■ **TASK STATEMENT**:
Exactly as written, retype all of the records that come next.

■ **STORED DATA**:

-- ==== Sys2Proof/Tests/Slice0.lean ====
section
/-! SUPPORT. The model's own tests, their expected values from the vectors of spec/95_test_vectors.md or
written out from the encodings of spec/30_encoding.md; the smoke test of well-formedness; and, for every
statement with hypotheses, a witness that meets them all. -/

namespace Sys2Proof.Tests

-- One theorem at a time: side by side their checks need more threads than the memory limit allows.
set_option Elab.async false

open Sys2Proof.Machine

/-- Symbols, bytes and bits from numbers. -/
def sy (l : List Nat) : List Symbol := l
def hx (l : List Nat) : List Byte := l.map (BitVec.ofNat 8)
def bs (l : List Nat) : Bits := l.map (· == 1)

/-- The reset state with a text in `TXI`, or with a container in `CTI`. -/
def textState (t : List Nat) : State := State.reset.setTxi (Buffer.holding (sy t))
def inputState (c : List Byte) : State := State.reset.setCti (Buffer.holding c)

/-- The reset state in which a command runs and is in stage `p`. -/
def inStage (p : Phase) (s : State) : State := s.setStatus (Status.started p)

/-- Parameters with capacity 2 for every buffer, symbols of 8 bits and a code-index integer of 2 bits. -/
def smallParams : Params :=
  { symw := 8, idxw := 2, txiCap := some 2, ctoCap := some 2, ctiCap := some 2, txoCap := some 2 }

/-- A state with those parameters. -/
def smallState : State := { textState [1, 2] with cfg := smallParams }

/-- The outcome is a next state that meets `p`. -/
def ends (o : Outcome) (p : State → Bool) : Bool :=
  match o with
  | .next t => p t
  | .fault _ => false
  | .refused _ => false

theorem ends_iff {o : Outcome} {p : State → Bool} :
    ends o p = true ↔ ∃ t, o = .next t ∧ p t = true := by
  cases o <;> simp [ends]

/-- The fault or the refusal an outcome is. -/
def faultOf : Outcome → Option Fault
  | .next _ => none
  | .fault f => some f
  | .refused _ => none
def refusalOf : Outcome → Option Refusal
  | .next _ => none
  | .fault _ => none
  | .refused r => some r

/-- The 15 bytes of the chart of the text `a`, V-CHART-2, and the container V-COMP-2. -/
def chartA : List Byte :=
  hx [0x7B, 0x22, 0x30, 0x22, 0x3A, 0x22, 0x31, 0x31, 0x30, 0x30, 0x30, 0x30, 0x31, 0x22, 0x7D]
def containerA : List Byte := hx [0x01, 0x07, 0x00, 0x00, 0x00, 0x0F] ++ chartA ++ hx [0x00]

/-- The 46 bytes of the chart of the text `aabc` and its container, the worked example X1. -/
def chartX1 : List Byte :=
  hx [0x7B, 0x22, 0x30, 0x30, 0x22, 0x3A, 0x22, 0x31, 0x31, 0x30, 0x30, 0x30, 0x30, 0x31, 0x22, 0x2C] ++
  hx [0x22, 0x30, 0x31, 0x22, 0x3A, 0x22, 0x31, 0x31, 0x30, 0x30, 0x30, 0x31, 0x30, 0x22, 0x2C] ++
  hx [0x22, 0x31, 0x30, 0x22, 0x3A, 0x22, 0x31, 0x31, 0x30, 0x30, 0x30, 0x31, 0x31, 0x22, 0x7D]
def containerX1 : List Byte := hx [0x02, 0x00, 0x00, 0x00, 0x00, 0x2E] ++ chartX1 ++ hx [0x06]

/-- The table of X1, both ways round. -/
def tableX1 : List (Symbol × Bits) := [(97, bs [0, 0]), (98, bs [0, 1]), (99, bs [1, 0])]
def decX1 : DecStores :=
  { DecStores.empty with
    width := 2#8, chartSize := 46#32, table := tableX1.map Prod.swap, payload := hx [0x06] }

/-! ### Decoding: the words of rules R59 and R60, written out -/

theorem test_decode_compress : decode (.cmd 0b0#1) = .ok .compress := by decide
theorem test_decode_decompress : decode (.cmd 0b1#1) = .ok .decompress := by decide
theorem test_decode_idle : decode (.phase 0b000#3) = .error .idleIsNoStage := by decide
theorem test_decode_extract : decode (.phase 0b001#3) = .ok .extract := by decide
theorem test_decode_build : decode (.phase 0b010#3) = .ok .build := by decide
theorem test_decode_encode : decode (.phase 0b011#3) = .ok .encode := by decide
theorem test_decode_pack : decode (.phase 0b100#3) = .ok .pack := by decide
theorem test_decode_serialize : decode (.phase 0b101#3) = .ok .serialize := by decide
theorem test_decode_parse : decode (.phase 0b110#3) = .ok .parse := by decide
theorem test_decode_unpack : decode (.phase 0b111#3) = .ok .unpack := by decide

/-- Table words by their own widths. -/
theorem test_decode_numbers :
    decodeTableWord 1 0 = some .compress ∧ decodeTableWord 1 1 = some .decompress ∧
      decodeTableWord 3 1 = some .extract ∧ decodeTableWord 8 1 = some .decompress ∧
      decodeTableWord 8 7 = some .unpack ∧ decodeTableWord 3 0 = none ∧
      decodeTableWord 1 2 = none ∧ decodeTableWord 3 8 = none ∧ decodeTableWord 2 0 = none := by decide

theorem test_decode_byte_above_format : decodeByte 8#8 = .error .bitsAboveFormat := by decide

/-! ### Well-formedness: an ill-formed access for each check, which the check refuses -/

theorem test_wf_instructions :
    [Instr.compress, .decompress, .extract, .build, .encode, .pack, .serialize, .parse,
      .unpack].all Instr.wellFormed = true := by decide

theorem test_wf_elements_refused :
    [Access.writeTxi 2 0, .writeCti 2 0, .writeCto 2 0, .writeTxo 2 0, .readTxi 2, .readCto 2,
      .readCti 2, .readTxo 2].all (fun a => !a.wellFormed smallParams) = true := by decide

theorem test_wf_lengths_refused :
    [Access.writeTxiLen 3, .writeCtiLen 3].all (fun a => !a.wellFormed smallParams) = true := by decide

theorem test_wf_symbols_refused :
    [Access.writeTxi 0 256, .writeTxo 0 256].all (fun a => !a.wellFormed smallParams) = true := by decide

theorem test_wf_accepted :
    [Access.writeTxi 1 255, .writeCti 1 0, .writeCto 1 0, .writeTxo 1 255, .readTxi 1, .readCto 1,
      .readCti 1, .readTxo 1, .writeTxiLen 2, .writeCtiLen 2, .writeCtoLen 9, .writeTxoLen 9,
      .writeStatus 0, .readStatus, .readCmd, .readTxiLen, .readCtoLen, .readCtiLen,
      .readTxoLen].all (fun a => a.wellFormed smallParams) = true := by decide

/-! ### The pure functions (V-FN-1 to V-FN-7) -/

theorem test_clog2 :
    [1, 2, 3, 4, 5, 8, 9, 16, 17].map clog2 = [0, 1, 2, 2, 3, 3, 4, 4, 5] := by decide +kernel
theorem test_minbin :
    [0, 1, 10, 65].map minbin = [bs [0], bs [1], bs [1, 0, 1, 0], bs [1, 0, 0, 0, 0, 0, 1]] := by
  decide +kernel
theorem test_be32 :
    be32 2490368 = hx [0x00, 0x26, 0x00, 0x00] ∧ fromBe32 0x00 0x00 0x01 0x00 = 256 := by
  decide +kernel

■ **SOLUTION TO THIS TASK**:
-- ==== Sys2Proof/Tests/Slice0.lean ====
section
/-! SUPPORT. The model's own tests, their expected values from the vectors of spec/95_test_vectors.md or
written out from the encodings of spec/30_encoding.md; the smoke test of well-formedness; and, for every
statement with hypotheses, a witness that meets them all. -/

namespace Sys2Proof.Tests

-- One theorem at a time: side by side their checks need more threads than the memory limit allows.
set_option Elab.async false

open Sys2Proof.Machine

/-- Symbols, bytes and bits from numbers. -/
def sy (l : List Nat) : List Symbol := l
def hx (l : List Nat) : List Byte := l.map (BitVec.ofNat 8)
def bs (l : List Nat) : Bits := l.map (· == 1)

/-- The reset state with a text in `TXI`, or with a container in `CTI`. -/
def textState (t : List Nat) : State := State.reset.setTxi (Buffer.holding (sy t))
def inputState (c : List Byte) : State := State.reset.setCti (Buffer.holding c)

/-- The reset state in which a command runs and is in stage `p`. -/
def inStage (p : Phase) (s : State) : State := s.setStatus (Status.started p)

/-- Parameters with capacity 2 for every buffer, symbols of 8 bits and a code-index integer of 2 bits. -/
def smallParams : Params :=
  { symw := 8, idxw := 2, txiCap := some 2, ctoCap := some 2, ctiCap := some 2, txoCap := some 2 }

/-- A state with those parameters. -/
def smallState : State := { textState [1, 2] with cfg := smallParams }

/-- The outcome is a next state that meets `p`. -/
def ends (o : Outcome) (p : State → Bool) : Bool :=
  match o with
  | .next t => p t
  | .fault _ => false
  | .refused _ => false

theorem ends_iff {o : Outcome} {p : State → Bool} :
    ends o p = true ↔ ∃ t, o = .next t ∧ p t = true := by
  cases o <;> simp [ends]

/-- The fault or the refusal an outcome is. -/
def faultOf : Outcome → Option Fault
  | .next _ => none
  | .fault f => some f
  | .refused _ => none
def refusalOf : Outcome → Option Refusal
  | .next _ => none
  | .fault _ => none
  | .refused r => some r

/-- The 15 bytes of the chart of the text `a`, V-CHART-2, and the container V-COMP-2. -/
def chartA : List Byte :=
  hx [0x7B, 0x22, 0x30, 0x22, 0x3A, 0x22, 0x31, 0x31, 0x30, 0x30, 0x30, 0x30, 0x31, 0x22, 0x7D]
def containerA : List Byte := hx [0x01, 0x07, 0x00, 0x00, 0x00, 0x0F] ++ chartA ++ hx [0x00]

/-- The 46 bytes of the chart of the text `aabc` and its container, the worked example X1. -/
def chartX1 : List Byte :=
  hx [0x7B, 0x22, 0x30, 0x30, 0x22, 0x3A, 0x22, 0x31, 0x31, 0x30, 0x30, 0x30, 0x30, 0x31, 0x22, 0x2C] ++
  hx [0x22, 0x30, 0x31, 0x22, 0x3A, 0x22, 0x31, 0x31, 0x30, 0x30, 0x30, 0x31, 0x30, 0x22, 0x2C] ++
  hx [0x22, 0x31, 0x30, 0x22, 0x3A, 0x22, 0x31, 0x31, 0x30, 0x30, 0x30, 0x31, 0x31, 0x22, 0x7D]
def containerX1 : List Byte := hx [0x02, 0x00, 0x00, 0x00, 0x00, 0x2E] ++ chartX1 ++ hx [0x06]

/-- The table of X1, both ways round. -/
def tableX1 : List (Symbol × Bits) := [(97, bs [0, 0]), (98, bs [0, 1]), (99, bs [1, 0])]
def decX1 : DecStores :=
  { DecStores.empty with
    width := 2#8, chartSize := 46#32, table := tableX1.map Prod.swap, payload := hx [0x06] }

/-! ### Decoding: the words of rules R59 and R60, written out -/

theorem test_decode_compress : decode (.cmd 0b0#1) = .ok .compress := by decide
theorem test_decode_decompress : decode (.cmd 0b1#1) = .ok .decompress := by decide
theorem test_decode_idle : decode (.phase 0b000#3) = .error .idleIsNoStage := by decide
theorem test_decode_extract : decode (.phase 0b001#3) = .ok .extract := by decide
theorem test_decode_build : decode (.phase 0b010#3) = .ok .build := by decide
theorem test_decode_encode : decode (.phase 0b011#3) = .ok .encode := by decide
theorem test_decode_pack : decode (.phase 0b100#3) = .ok .pack := by decide
theorem test_decode_serialize : decode (.phase 0b101#3) = .ok .serialize := by decide
theorem test_decode_parse : decode (.phase 0b110#3) = .ok .parse := by decide
theorem test_decode_unpack : decode (.phase 0b111#3) = .ok .unpack := by decide

/-- Table words by their own widths. -/
theorem test_decode_numbers :
    decodeTableWord 1 0 = some .compress ∧ decodeTableWord 1 1 = some .decompress ∧
      decodeTableWord 3 1 = some .extract ∧ decodeTableWord 8 1 = some .decompress ∧
      decodeTableWord 8 7 = some .unpack ∧ decodeTableWord 3 0 = none ∧
      decodeTableWord 1 2 = none ∧ decodeTableWord 3 8 = none ∧ decodeTableWord 2 0 = none := by decide

theorem test_decode_byte_above_format : decodeByte 8#8 = .error .bitsAboveFormat := by decide

/-! ### Well-formedness: an ill-formed access for each check, which the check refuses -/

theorem test_wf_instructions :
    [Instr.compress, .decompress, .extract, .build, .encode, .pack, .serialize, .parse,
      .unpack].all Instr.wellFormed = true := by decide

theorem test_wf_elements_refused :
    [Access.writeTxi 2 0, .writeCti 2 0, .writeCto 2 0, .writeTxo 2 0, .readTxi 2, .readCto 2,
      .readCti 2, .readTxo 2].all (fun a => !a.wellFormed smallParams) = true := by decide

theorem test_wf_lengths_refused :
    [Access.writeTxiLen 3, .writeCtiLen 3].all (fun a => !a.wellFormed smallParams) = true := by decide

theorem test_wf_symbols_refused :
    [Access.writeTxi 0 256, .writeTxo 0 256].all (fun a => !a.wellFormed smallParams) = true := by decide

theorem test_wf_accepted :
    [Access.writeTxi 1 255, .writeCti 1 0, .writeCto 1 0, .writeTxo 1 255, .readTxi 1, .readCto 1,
      .readCti 1, .readTxo 1, .writeTxiLen 2, .writeCtiLen 2, .writeCtoLen 9, .writeTxoLen 9,
      .writeStatus 0, .readStatus, .readCmd, .readTxiLen, .readCtoLen, .readCtiLen,
      .readTxoLen].all (fun a => a.wellFormed smallParams) = true := by decide

/-! ### The pure functions (V-FN-1 to V-FN-7) -/

theorem test_clog2 :
    [1, 2, 3, 4, 5, 8, 9, 16, 17].map clog2 = [0, 1, 2, 2, 3, 3, 4, 4, 5] := by decide +kernel
theorem test_minbin :
    [0, 1, 10, 65].map minbin = [bs [0], bs [1], bs [1, 0, 1, 0], bs [1, 0, 0, 0, 0, 0, 1]] := by
  decide +kernel
theorem test_be32 :
    be32 2490368 = hx [0x00, 0x26, 0x00, 0x00] ∧ fromBe32 0x00 0x00 0x01 0x00 = 256 := by
  decide +kernel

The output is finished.